Study design and population

Four cross-sectional analyses were conducted (two each for females and males) using the two rounds (2005–2006 and 2015–2016) of the National Family Health Survey of India.[35,36] These surveys were administered as part of the Demographic and Health Surveys (DHS) program, which has collected and disseminated nationally representative demographic and health and family welfare data in over 90 countries since 1984.[37] Response rates in 2005 were 95% for females and 87% for males, and in 2015 the response rates were 97% for females and 92% for males.[35,36] Technical details about the surveys including sampling design, sampling frame and sample implementations are published in analytical and final survey reports.[35-37] This study included 102 597 females (aged 18–49 y) in 2005, 593 151 females (18–49) in 2015, 59 593 males (18–49) in 2005 and 91 615 males (18–49) in 2015. Individuals who were aged <18 y were dropped from our analysis because they would not have been of legal driving age in India.[38] In addition, females who identified as pregnant were excluded from the analysis because pregnancy status could confound the obesity measure based on BMI. As less than 1% of cases had missing data, all cases with complete data were included.

Outcome variables

For the outcome variable, obesity, a BMI variable was included in the data sets based on height and weight measurements taken by trained staff. Height was assessed using a Seca 213 stadiometer (Seca; Medical Measuring Systems and Scales, Hamburg, Germany) and was accurate to the nearest 0.1 cm.[35,36] Weight was recorded using the Seca 874 digital scale with accuracy to within ±100 g.[35,36] BMI was calculated as weight in kg divided by height in m squared.[35,36] A dichotomous variable labeled obesity was defined as those individuals with a BMI ≥25 kg/m2, a level used with Indian.[23,24]

Independent variables

Vehicle ownership was defined in four categories as household ownership of at least one motorcycle/motor scooter (MC/MS), a car or both types of vehicles: MC/MS and car, with having no vehicle as the reference group.

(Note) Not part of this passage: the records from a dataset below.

-- ==== Sys2Proof/Tests/Slice0.lean ====
section
/-!
SUPPORT. Tests of the model: ill-formed terms that `wellFormed` refuses, words written out from the spec's encodings,
one step of each instruction with the end state of a vector of `95_test_vectors.md` (its number stands above the
test), and for each statement with hypotheses a witness that meets them.
-/

namespace Sys2Proof.Tests

open Sys2Proof.Machine

/-! ### Ill-formed terms: each check of `Instr.wellFormed` refuses one -/

theorem test_ill_formed_forms :
    ([.lda (.mem (.zeroPageY 0x10)), .adc (.mem (.zeroPageY 0)), .sbc (.mem (.zeroPageY 0)), .and (.mem (.zeroPageY 0)),
      .ora (.mem (.zeroPageY 0)), .eor (.mem (.zeroPageY 0)), .cmp (.mem (.zeroPageY 0)),
      .ldx (.mem (.zeroPageX 0)), .ldy (.mem (.zeroPageY 0)), .cpx (.mem (.absoluteX 0)), .cpy (.mem (.indirectX 0)),
      .sta (.zeroPageY 0), .slo (.zeroPageY 0), .rla (.zeroPageY 0), .sre (.zeroPageY 0), .rra (.zeroPageY 0),
      .dcp (.zeroPageY 0), .isc (.zeroPageY 0), .stx (.zeroPageX 0), .sty (.zeroPageY 0), .bit (.zeroPageX 0),
      .inc (.absoluteY 0), .dec (.indirectY 0), .asl (.mem (.absoluteY 0)), .lsr (.mem (.zeroPageY 0)),
      .rol (.mem (.indirectX 0)), .ror (.mem (.indirectY 0)), .lax (.zeroPageX 0), .sax (.absoluteX 0)] :
      List Instr).all (!·.wellFormed) = true := by decide

theorem test_ill_formed_opcodes :
    ([.anc 0x4B 0x00, .nopDup 0xEA .implied, .nopDup 0x1A (.immediate 0), .nopDup 0x04 (.mem (.zeroPageX 0)),
      .stp 0xB3, .invalid 0xEA] : List Instr).all (!·.wellFormed) = true := by decide

/-! ### Decoding: bytes written out from the "Encoding" lists of the family rules -/

/-- The bytes decode to the instruction, and nothing is left over. -/
def decodesTo (c : List Byte × Instr) : Bool :=
  match decode c.1 with
  | .ok (i, []) => i == c.2
  | .ok (_, _ :: _) | .error _ => false

/-- R150 to R161. -/
theorem test_decode_loads_stores_transfers :
    ([([0xA9, 0x80], .lda (.immediate 0x80)), ([0xA1, 0x20], .lda (.mem (.indirectX 0x20))),
      ([0xB1, 0x20], .lda (.mem (.indirectY 0x20))), ([0xBE, 0xFF, 0xFE], .ldx (.mem (.absoluteY 0xFEFF))),
      ([0xB4, 0x01], .ldy (.mem (.zeroPageX 0x01))), ([0x9D, 0xF0, 0x02], .sta (.absoluteX 0x02F0)),
      ([0x96, 0x10], .stx (.zeroPageY 0x10)), ([0x8C, 0x34, 0x12], .sty (.absolute 0x1234)),
      ([0xAA], .tax), ([0xA8], .tay), ([0x8A], .txa), ([0x98], .tya), ([0xBA], .tsx), ([0x9A], .txs)] :
      List (List Byte × Instr)).all decodesTo = true := by decide

/-- R172 to R186. -/
theorem test_decode_arithmetic :
    ([([0x79, 0x00, 0x03], .adc (.mem (.absoluteY 0x0300))), ([0xF1, 0x20], .sbc (.mem (.indirectY 0x20))),
      ([0x29, 0x0F], .and (.immediate 0x0F)), ([0x15, 0x10], .ora (.mem (.zeroPageX 0x10))),
      ([0x4D, 0x01, 0x02], .eor (.mem (.absolute 0x0201))), ([0xDD, 0x01, 0x02], .cmp (.mem (.absoluteX 0x0201))),
      ([0xE4, 0x10], .cpx (.mem (.zeroPage 0x10))), ([0xCC, 0x01, 0x02], .cpy (.mem (.absolute 0x0201))),
      ([0x2C, 0x00, 0x03], .bit (.absolute 0x0300)), ([0xF6, 0x10], .inc (.zeroPageX 0x10)),
      ([0xDE, 0x00, 0x03], .dec (.absoluteX 0x0300)), ([0xE8], .inx), ([0xC8], .iny), ([0xCA], .dex), ([0x88], .dey)] :
      List (List Byte × Instr)).all decodesTo = true := by decide

/-- R201 to R204, R211 to R214. -/
theorem test_decode_shifts_and_stack :
    ([([0x0A], .asl .accumulator), ([0x5E, 0x00, 0x03], .lsr (.mem (.absoluteX 0x0300))),
      ([0x36, 0x10], .rol (.mem (.zeroPageX 0x10))), ([0x66, 0x10], .ror (.mem (.zeroPage 0x10))),
      ([0x48], .pha), ([0x68], .pla), ([0x08], .php), ([0x28], .plp)] :
      List (List Byte × Instr)).all decodesTo = true := by decide

/-- R221 to R233, R240 to R247. -/
theorem test_decode_control_and_flags :
    ([([0x90, 0x7F], .bcc 0x7F), ([0xB0, 0x80], .bcs 0x80), ([0xF0, 0xFB], .beq 0xFB), ([0xD0, 0x05], .bne 0x05),
      ([0x30, 0x02], .bmi 0x02), ([0x10, 0x02], .bpl 0x02), ([0x50, 0x02], .bvc 0x02), ([0x70, 0x02], .bvs 0x02),
      ([0x4C, 0xF5, 0xC5], .jmp (.absolute 0xC5F5)), ([0x6C, 0xFF, 0x02], .jmp (.indirect 0x02FF)),
      ([0x20, 0x00, 0x90], .jsr 0x9000), ([0x60], .rts), ([0x40], .rti), ([0x00], .brk),
      ([0x18], .clc), ([0x38], .sec), ([0x58], .cli), ([0x78], .sei), ([0xD8], .cld), ([0xF8], .sed), ([0xB8], .clv),
      ([0xEA], .nop)] :
      List (List Byte × Instr)).all decodesTo = true := by decide

/-- R251 to R267, R108. -/
theorem test_decode_unofficial :
    ([([0x1B, 0x00, 0x03], .slo (.absoluteY 0x0300)), ([0x37, 0x10], .rla (.zeroPageX 0x10)),
      ([0x53, 0x20], .sre (.indirectY 0x20)), ([0x63, 0x20], .rra (.indirectX 0x20)),
      ([0xCF, 0x00, 0x03], .dcp (.absolute 0x0300)), ([0xFF, 0x00, 0x03], .isc (.absoluteX 0x0300)),
      ([0xB7, 0x10], .lax (.zeroPageY 0x10)), ([0x83, 0x20], .sax (.indirectX 0x20)),
      ([0x4B, 0xFF], .alr 0xFF), ([0x2B, 0x7F], .anc 0x2B 0x7F), ([0x6B, 0xFF], .arr 0xFF), ([0xCB, 0x01], .axs 0x01),
      ([0xEB, 0x01], .sbcDup 0x01), ([0x3C, 0xFF, 0x02], .nopDup 0x3C (.mem (.absoluteX 0x02FF))),
      ([0x80, 0xFF], .nopDup 0x80 (.immediate 0xFF)), ([0x7A], .nopDup 0x7A .implied),
      ([0x9E, 0xF0, 0x02], .shx 0x02F0), ([0x9C, 0xF0, 0x02], .shy 0x02F0), ([0xB2], .stp 0xB2),
      ([0x9B], .invalid 0x9B)] : List (List Byte × Instr)).all decodesTo = true := by decide

/-- The host's numbering: the first byte is the low byte of the word; the bits above `nbits` are zero. -/
theorem test_decode_table_word :
    decodeTableWord 24 0x0002BD = some (.lda (.mem (.absoluteX 0x0002))) ∧
    decodeTableWord 8 0xFF20 = some (.jsr 0x0000) := by decide

/-! ### One step -/

/-- The reset machine with the bytes of an instruction at `pc`, and bytes of memory, as a loader places them. -/
def placed (pc : Word) (bytes : List Byte) (memory : List (Word × Byte)) : State :=
  let code := bytes.zipIdx.map fun c => (pc + BitVec.ofNat 16 c.2, c.1)
  { (code ++ memory).foldl (fun s c => s.loadByte c.1 c.2) State.reset with pc := pc }

/-- The registers a vector gives. -/
structure Registers where
  a : Byte
  x : Byte
  y : Byte
  sp : Byte
  p : Byte
  pc : Word
deriving DecidableEq, Repr

/-- One step of `s` answers a next state that passes the check. -/
def stepped (s : State) (check : State → Bool) : Bool :=
  match step s with
  | .next t => check t
  | .fault _ | .refused _ => false

theorem stepped_spec {s : State} {check : State → Bool} (h : stepped s check = true) :
    ∃ t, step s = .next t ∧ check t = true := by
  unfold stepped at h
  split at h
  · exact ⟨_, ‹_›, h⟩
  all_goals cases h

/-- One step of `s` ends with these registers, these bytes of memory and this outcome. -/
def ends (s : State) (registers : Registers) (memory : List (Word × Byte)) (outcome : StepOutcome) : Bool :=
  stepped s fun t =>
    (⟨t.a, t.x, t.y, t.sp, t.p, t.pc⟩ : Registers) == registers && t.outcome == some outcome
      && memory.all fun c => t.readByte c.1 == c.2

/-! ### Loads, stores and transfers -/

/-- V4. -/
theorem test_lda_index_wraps_in_page_zero : ends { placed 0x8000 [0xB5, 0x10] [(0x0008, 0x33), (0x0108, 0x99)] with x := 0xF8 }
    ⟨0x33, 0xF8, 0x00, 0xFD, 0x24, 0x8002⟩ [] (.ok 4) = true := by decide

/-- V17. -/
theorem test_lda_pointer_wraps_in_page_zero : ends (placed 0x8000 [0xB1, 0xFF] [(0x0000, 0x05), (0x00FF, 0x10), (0x0100, 0x06), (0x0510, 0xC3), (0x0610, 0xEE)])
    ⟨0xC3, 0x00, 0x00, 0xFD, 0xA4, 0x8002⟩ [] (.ok 5) = true := by decide

/-- V11. -/
theorem test_ldx_address_wraps : ends { placed 0x8000 [0xBE, 0xFF, 0xFF] [(0x0001, 0x66)] with y := 0x02 }
    ⟨0x00, 0x66, 0x02, 0xFD, 0x24, 0x8003⟩ [] (.ok 5) = true := by decide

/-- V10. -/
theorem test_ldy_page_cross : ends { placed 0x8000 [0xBC, 0xFF, 0x02] [(0x0300, 0xF0)] with x := 0x01 }
    ⟨0x00, 0x01, 0xF0, 0xFD, 0xA4, 0x8003⟩ [] (.ok 5) = true := by decide

/-- V27. -/
theorem test_sta_through_ram_mirror : ends { placed 0x8000 [0x8D, 0x00, 0x1A] [] with a := 0x43 }
    ⟨0x43, 0x00, 0x00, 0xFD, 0x24, 0x8003⟩ [(0x0200, 0x43)] (.ok 4) = true := by decide

/-- V28. -/
theorem test_sta_rom_write_dropped : ends { placed 0x8000 [0x8D, 0x00, 0x80] [] with a := 0x44 }
    ⟨0x44, 0x00, 0x00, 0xFD, 0x24, 0x8003⟩ [(0x8000, 0x8D)] (.ok 4) = true := by decide

/-- V36. -/
theorem test_stx_zero_page_y : ends { placed 0x8000 [0x96, 0x10] [] with x := 0x21, y := 0xFF }
    ⟨0x00, 0x21, 0xFF, 0xFD, 0x24, 0x8002⟩ [(0x000F, 0x21)] (.ok 4) = true := by decide

/-- V37. -/
theorem test_sty_zero_page_x : ends { placed 0x8000 [0x94, 0x10] [] with x := 0x01, y := 0x22 }
    ⟨0x00, 0x01, 0x22, 0xFD, 0x24, 0x8002⟩ [(0x0011, 0x22)] (.ok 4) = true := by decide

/-- V39. -/
theorem test_tax : ends { placed 0x8000 [0xAA] [] with a := 0x80 }
    ⟨0x80, 0x80, 0x00, 0xFD, 0xA4, 0x8001⟩ [] (.ok 2) = true := by decide

/-- V40. -/
theorem test_tay : ends { placed 0x8000 [0xA8] [] with y := 0x55 }
    ⟨0x00, 0x00, 0x00, 0xFD, 0x26, 0x8001⟩ [] (.ok 2) = true := by decide

/-- V41. -/
theorem test_txa : ends { placed 0x8000 [0x8A] [] with a := 0x80, x := 0x7F, p := 0xA4 }
    ⟨0x7F, 0x7F, 0x00, 0xFD, 0x24, 0x8001⟩ [] (.ok 2) = true := by decide

/-- V42. -/
theorem test_tya : ends { placed 0x8000 [0x98] [] with y := 0xFF }
    ⟨0xFF, 0x00, 0xFF, 0xFD, 0xA4, 0x8001⟩ [] (.ok 2) = true := by decide

/-- V43. -/
theorem test_tsx : ends (placed 0x8000 [0xBA] [])
    ⟨0x00, 0xFD, 0x00, 0xFD, 0xA4, 0x8001⟩ [] (.ok 2) = true := by decide

/-- V44. -/
theorem test_txs_sets_no_flag : ends (placed 0x8000 [0x9A] [])
    ⟨0x00, 0x00, 0x00, 0x00, 0x24, 0x8001⟩ [] (.ok 2) = true := by decide

/-! ### Arithmetic and logic -/

/-- V48. -/
theorem test_adc_carry_overflow_zero : ends { placed 0x8000 [0x69, 0x80] [] with a := 0x80 }
    ⟨0x00, 0x00, 0x00, 0xFD, 0x67, 0x8002⟩ [] (.ok 2) = true := by decide

/-- V51. -/
theorem test_adc_ignores_decimal : ends { placed 0x8000 [0x69, 0x09] [] with a := 0x09, p := 0x2C }
    ⟨0x12, 0x00, 0x00, 0xFD, 0x2C, 0x8002⟩ [] (.ok 2) = true := by decide

/-- V56. -/
theorem test_sbc_overflow : ends { placed 0x8000 [0xE9, 0x01] [] with a := 0x80, p := 0x25 }
    ⟨0x7F, 0x00, 0x00, 0xFD, 0x65, 0x8002⟩ [] (.ok 2) = true := by decide

/-- V57. -/
theorem test_sbc_borrow_in : ends (placed 0x8000 [0xE9, 0x00] [])
    ⟨0xFF, 0x00, 0x00, 0xFD, 0xA4, 0x8002⟩ [] (.ok 2) = true := by decide

/-- V60. -/
theorem test_and : ends { placed 0x8000 [0x29, 0x80] [] with a := 0xFF }
    ⟨0x80, 0x00, 0x00, 0xFD, 0xA4, 0x8002⟩ [] (.ok 2) = true := by decide

/-- V62. -/
theorem test_ora : ends { placed 0x8000 [0x09, 0x81] [] with a := 0x02 }
    ⟨0x83, 0x00, 0x00, 0xFD, 0xA4, 0x8002⟩ [] (.ok 2) = true := by decide

/-- V64. -/
theorem test_eor : ends { placed 0x8000 [0x49, 0xFF] [] with a := 0x0F }
    ⟨0xF0, 0x00, 0x00, 0xFD, 0xA4, 0x8002⟩ [] (.ok 2) = true := by decide

/-- V67. -/
theorem test_cmp_greater_keeps_v : ends { placed 0x8000 [0xC9, 0x3F] [] with a := 0x40, p := 0x64 }
    ⟨0x40, 0x00, 0x00, 0xFD, 0x65, 0x8002⟩ [] (.ok 2) = true := by decide

/-- V70. -/
theorem test_cpx_less : ends { placed 0x8000 [0xE4, 0x10] [(0x0010, 0x20)] with x := 0x10 }
    ⟨0x00, 0x10, 0x00, 0xFD, 0xA4, 0x8002⟩ [] (.ok 3) = true := by decide

/-- V71. -/
theorem test_cpy_greater : ends { placed 0x8000 [0xC0, 0x7F] [] with y := 0xFF }
    ⟨0x00, 0x00, 0xFF, 0xFD, 0xA5, 0x8002⟩ [] (.ok 2) = true := by decide

/-- V73. -/
theorem test_bit_clears_n_v : ends { placed 0x8000 [0x24, 0x10] [(0x0010, 0x3F)] with a := 0xFF, p := 0xE4 }
    ⟨0xFF, 0x00, 0x00, 0xFD, 0x24, 0x8002⟩ [] (.ok 3) = true := by decide

/-- V79. -/
theorem test_inc_of_rom_sets_flags : ends (placed 0x8000 [0xEE, 0x00, 0x80] [])
    ⟨0x00, 0x00, 0x00, 0xFD, 0xA4, 0x8003⟩ [(0x8000, 0xEE)] (.ok 6) = true := by decide

/-- V77. -/
theorem test_dec_wraps : ends { placed 0x8000 [0xDE, 0x00, 0x03] [(0x0301, 0x00)] with x := 0x01 }
    ⟨0x00, 0x01, 0x00, 0xFD, 0xA4, 0x8003⟩ [(0x0301, 0xFF)] (.ok 7) = true := by decide

/-- V80. -/
theorem test_inx_wraps : ends { placed 0x8000 [0xE8] [] with x := 0xFF }
    ⟨0x00, 0x00, 0x00, 0xFD, 0x26, 0x8001⟩ [] (.ok 2) = true := by decide

/-- V81. -/
theorem test_iny : ends { placed 0x8000 [0xC8] [] with y := 0x7F }
    ⟨0x00, 0x00, 0x80, 0xFD, 0xA4, 0x8001⟩ [] (.ok 2) = true := by decide

/-- V82. -/
theorem test_dex : ends { placed 0x8000 [0xCA] [] with x := 0x01 }
    ⟨0x00, 0x00, 0x00, 0xFD, 0x26, 0x8001⟩ [] (.ok 2) = true := by decide

/-- V83. -/
theorem test_dey_wraps : ends (placed 0x8000 [0x88] [])
    ⟨0x00, 0x00, 0xFF, 0xFD, 0xA4, 0x8001⟩ [] (.ok 2) = true := by decide

/-! ### Shifts and rotates -/

/-- V85. -/
theorem test_asl_shifts_zero_in : ends { placed 0x8000 [0x0A] [] with a := 0x41, p := 0x25 }
    ⟨0x82, 0x00, 0x00, 0xFD, 0xA4, 0x8001⟩ [] (.ok 2) = true := by decide

/-- V92. -/
theorem test_asl_memory : ends (placed 0x8000 [0x06, 0x10] [(0x0010, 0xC0)])
    ⟨0x00, 0x00, 0x00, 0xFD, 0xA5, 0x8002⟩ [(0x0010, 0x80)] (.ok 5) = true := by decide
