-- ==== Sys2Proof/Tests/Slice0.lean ====
section
/-! SUPPORT. Tests of the model against the spec's tables and worked examples, the refusals of WellFormed, and for every
statement with hypotheses a concrete state that meets them. Each expected value is the spec's; the comment names where. -/

open Sys2Proof Sys2Proof.Machine

namespace Sys2Proof.Tests

/-! ### WellFormed refuses what the spec gives no encoding -/

/-- R106, R264: index 14. -/
theorem test_wellformed_refuses_counter_14 : ¬(Instr.statRead 14).WellFormed := by decide

/-- R84: the sentinel is no FET.DATA. -/
theorem test_wellformed_refuses_data_sentinel : ¬(Instr.fetData 0x7E).WellFormed := by decide

/-- R84: the escape introducer is no FET.DATA. -/
theorem test_wellformed_refuses_data_escape : ¬(Instr.fetData 0x7D).WellFormed := by decide

/-- R146: the bytes at both ends of the three digit ranges, one step outside. -/
theorem test_wellformed_refuses_non_digits :
    ∀ b ∈ [0x2F, 0x3A, 0x40, 0x47, 0x60, 0x67], ¬(Instr.rspHexdigit b).WellFormed := by decide

/-- R41, R90: the last counter and the ends of the digit ranges are well formed. -/
theorem test_wellformed_accepts : (Instr.statRead 13).WellFormed ∧
    ∀ b ∈ [0x30, 0x39, 0x41, 0x46, 0x61, 0x66], (Instr.rspHexdigit b).WellFormed := by decide

/-! ### Decode: words written out from R105 and the opcode table -/


theorem test_decode_system : decodeTableWord 16 0b0000_0000_0000_0000 = some .sysReset ∧
    decodeTableWord 16 0b0000_0001_0000_0000 = some .fetTeardown ∧
    decodeTableWord 16 0b0000_0010_0000_0000 = some .rspTeardown ∧
    decodeTableWord 16 0b0000_0011_0000_0110 = some (.statRead 6) := by decide

theorem test_decode_crc : decodeTableWord 16 0b0001_0000_0000_0000 = some .crcInit ∧
    decodeTableWord 16 0b0001_0001_0111_1110 = some (.crcUpd 0x7E) ∧
    decodeTableWord 16 0b0001_0010_0000_0000 = some .crcFin := by decide

theorem test_decode_sum : decodeTableWord 16 0b0010_0000_0000_0000 = some .sumInit ∧
    decodeTableWord 16 0b0010_0001_0011_0000 = some (.sumUpd 0x30) ∧
    decodeTableWord 16 0b0010_0010_0000_0000 = some .sumFin := by decide

theorem test_decode_ftx : decodeTableWord 16 0b0011_0000_0111_1110 = some (.ftxPush 0x7E) ∧
    decodeTableWord 16 0b0011_0001_0000_0000 = some .ftxEnq ∧
    decodeTableWord 16 0b0011_0010_0000_0001 = some (.ftxStep true) ∧
    decodeTableWord 16 0b0011_0010_0000_0000 = some (.ftxStep false) := by decide

theorem test_decode_receivers : decodeTableWord 16 0b0100_0000_0111_1110 = some (.frxByte 0x7E) ∧
    decodeTableWord 16 0b0101_0000_0010_0100 = some (.grxByte 0x24) := by decide
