-- ==== Sys2Proof/Config.lean ====
section
/-! DEFINITION. The parameters of the block (spec/00_scope.md R5, R6): the fixed widths and counts, what an
unlisted byte of the input buffer stands for, and the host-side parameters that the spec leaves open. The spec
leaves no value of the block itself free, so there is no opaque constant. -/

namespace Sys2Proof.Config

/-- INSN_BYTES of R5 and R51: every instruction is two bytes. -/
def insnBytes : Nat := 2

/-- ROM_ENTRIES of R5. -/
def romEntries : Nat := 16

/-- NAME_CHARS of R5: characters in one register mnemonic. -/
def nameChars : Nat := 2

/-- LINE_CHARS of R6 and R108: characters in one rendered line. -/
def lineChars : Nat := 10

/-- What an offset of the buffer that `State.ibuf` does not list holds.
DESIGN CHOICE (log entry 2): a way of writing a buffer down, not a value of the hardware; the buffer of `n` bytes
lists exactly its bytes that differ from this one. -/
def unlistedByte : Byte := 0

/-- The host-side parameters that R6 leaves OPEN. They are arguments of the functions of Machine/HostSide.lean and
of nothing the block does. -/
structure HostParams where
  /-- LINE_TERM: what the host puts after each line (92_eei_decisions.md D10). -/
  lineTerm : Line
  /-- EXIT_CODE_FAIL: the exit code after a fault (D25). -/
  exitCodeFail : Nat
  /-- R6: "any non-zero value". -/
  exitCodeFail_ne_zero : exitCodeFail ≠ 0
  /-- DIAG_FORMAT (D27), its wording: the diagnostic the host makes of the code in FKIND, and of FWORD, FPOS and FIDX.
  Its destination, which R6 leaves open too, has no parameter (DESIGN CHOICE, log entry 11). -/
  diagFormat : BitVec 3 → Word → Nat → Nat → Line

end Sys2Proof.Config
end

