-- ==== Sys2Proof/Machine/Core.lean ====
section
/-! DEFINITION. The machine as the host runs it. -/

def Sys2Proof.core : Host.Core := { State := Sys2Proof.Machine.State, Fault := Sys2Proof.Machine.Fault, Refusal := Sys2Proof.Machine.Refusal, step := Sys2Proof.Machine.step, reset := Sys2Proof.Machine.State.reset }
end

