-- ==== Sys2Proof/Machine/BitPacker.lean ====
section
/-! DEFINITION. BitPacker, the companion utility outside the hardware (spec/44_bitpacker_companion.md R140 to R145). No
step calls it; it is the way the spec's test inputs are written. -/

namespace Sys2Proof.Machine

/-- R140: the bit a character stands for; every other character is skipped. -/
def packBit (c : Char) : Option Bool :=
  if c = '0' then some false else if c = '1' then some true else none

/-- The loop of R141 with its accumulator `acc`, `n` bits of it filled; 1 to 7 leftover bits are dropped (R142). -/
def packFrom : List Char → Byte → Nat → List Byte
  | [], _, _ => []
  | c :: cs, acc, n =>
    match packBit c with
    | none => packFrom cs acc n
    | some b =>
      let acc' := acc <<< 1 ||| (BitVec.ofBool b).setWidth 8
      if n = 7 then acc' :: packFrom cs 0 0 else packFrom cs acc' (n + 1)

/-- `pack(text)` (R140, R141). -/
def pack (text : List Char) : List Byte := packFrom text 0 0

/-- The recognised bits of a text, in encounter order (R142's "recognized-bit subsequence"). -/
def packBits (text : List Char) : List Bool := text.filterMap packBit

end Sys2Proof.Machine
end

Other control variables included the age of the respondent, which we grouped into one of three categories (18–29, 30–39 or 40–49 y) for greater clarity in the bivariate χ2 tests and kept as a continuous variable for multivariate logistic regression analysis, a wealth index, urban/rural residence and education level of the respondent. The wealth index was categorized into the following quintiles: poorest, poorer, middle, richer and richest. The DHS program categorized households into these quintiles based on ownership of certain assets, house construction materials, and water and sanitation facility access.[39] Urban status was defined using the standard DHS format as residency in a capital city, a large city with a population of over 1 million, a small city with a population of over 50 000 and towns. Rural status was defined as residency in a countryside area.[40] Education was categorized by the DHS program as no education, primary, secondary and higher. Due to the small number of responses in the no education and primary education categories, these were then combined into one category called primary (or lower).

Statistical analysis

χ2 tests were conducted to analyze the relationship between the outcome variable of obesity status and the predictor variable of vehicle ownership in addition to the relationships between obesity status and age, wealth, setting and education. Multivariate logistic regression models were developed to estimate the association between obesity and the predictor variable of interest, vehicle ownership, while controlling for age, wealth, setting and education in adult Indian females and males. Predictor and other control variables were tested for multicollinearity by performing a linear regression and calculating the variance inflation factor. The results are presented in the form of ORs with 95% CIs. All analyses were performed in STATA/SE 15.1.[41]

Results

Vehicle ownership prevalence

Figure 1 highlights increases in household vehicle ownership among females (25% vs 41%) and males (26% vs 44%) from 2005 to 2016, respectively. Figure 2 displays Indian household vehicle ownership by the following categories for females and males in 2005 and 2015: none, MC/MS, car and both MC/MS and car. MC/MS ownership increased more among both females and males between 2005 and 2015 than other categories of vehicle ownership (20% vs 34% in females and 22% vs 36% in males).
Figure 1.

Indian household motor vehicle ownership (2005–2015)

Figure 2.

Indian household motor vehicle ownership by category (2005–2015)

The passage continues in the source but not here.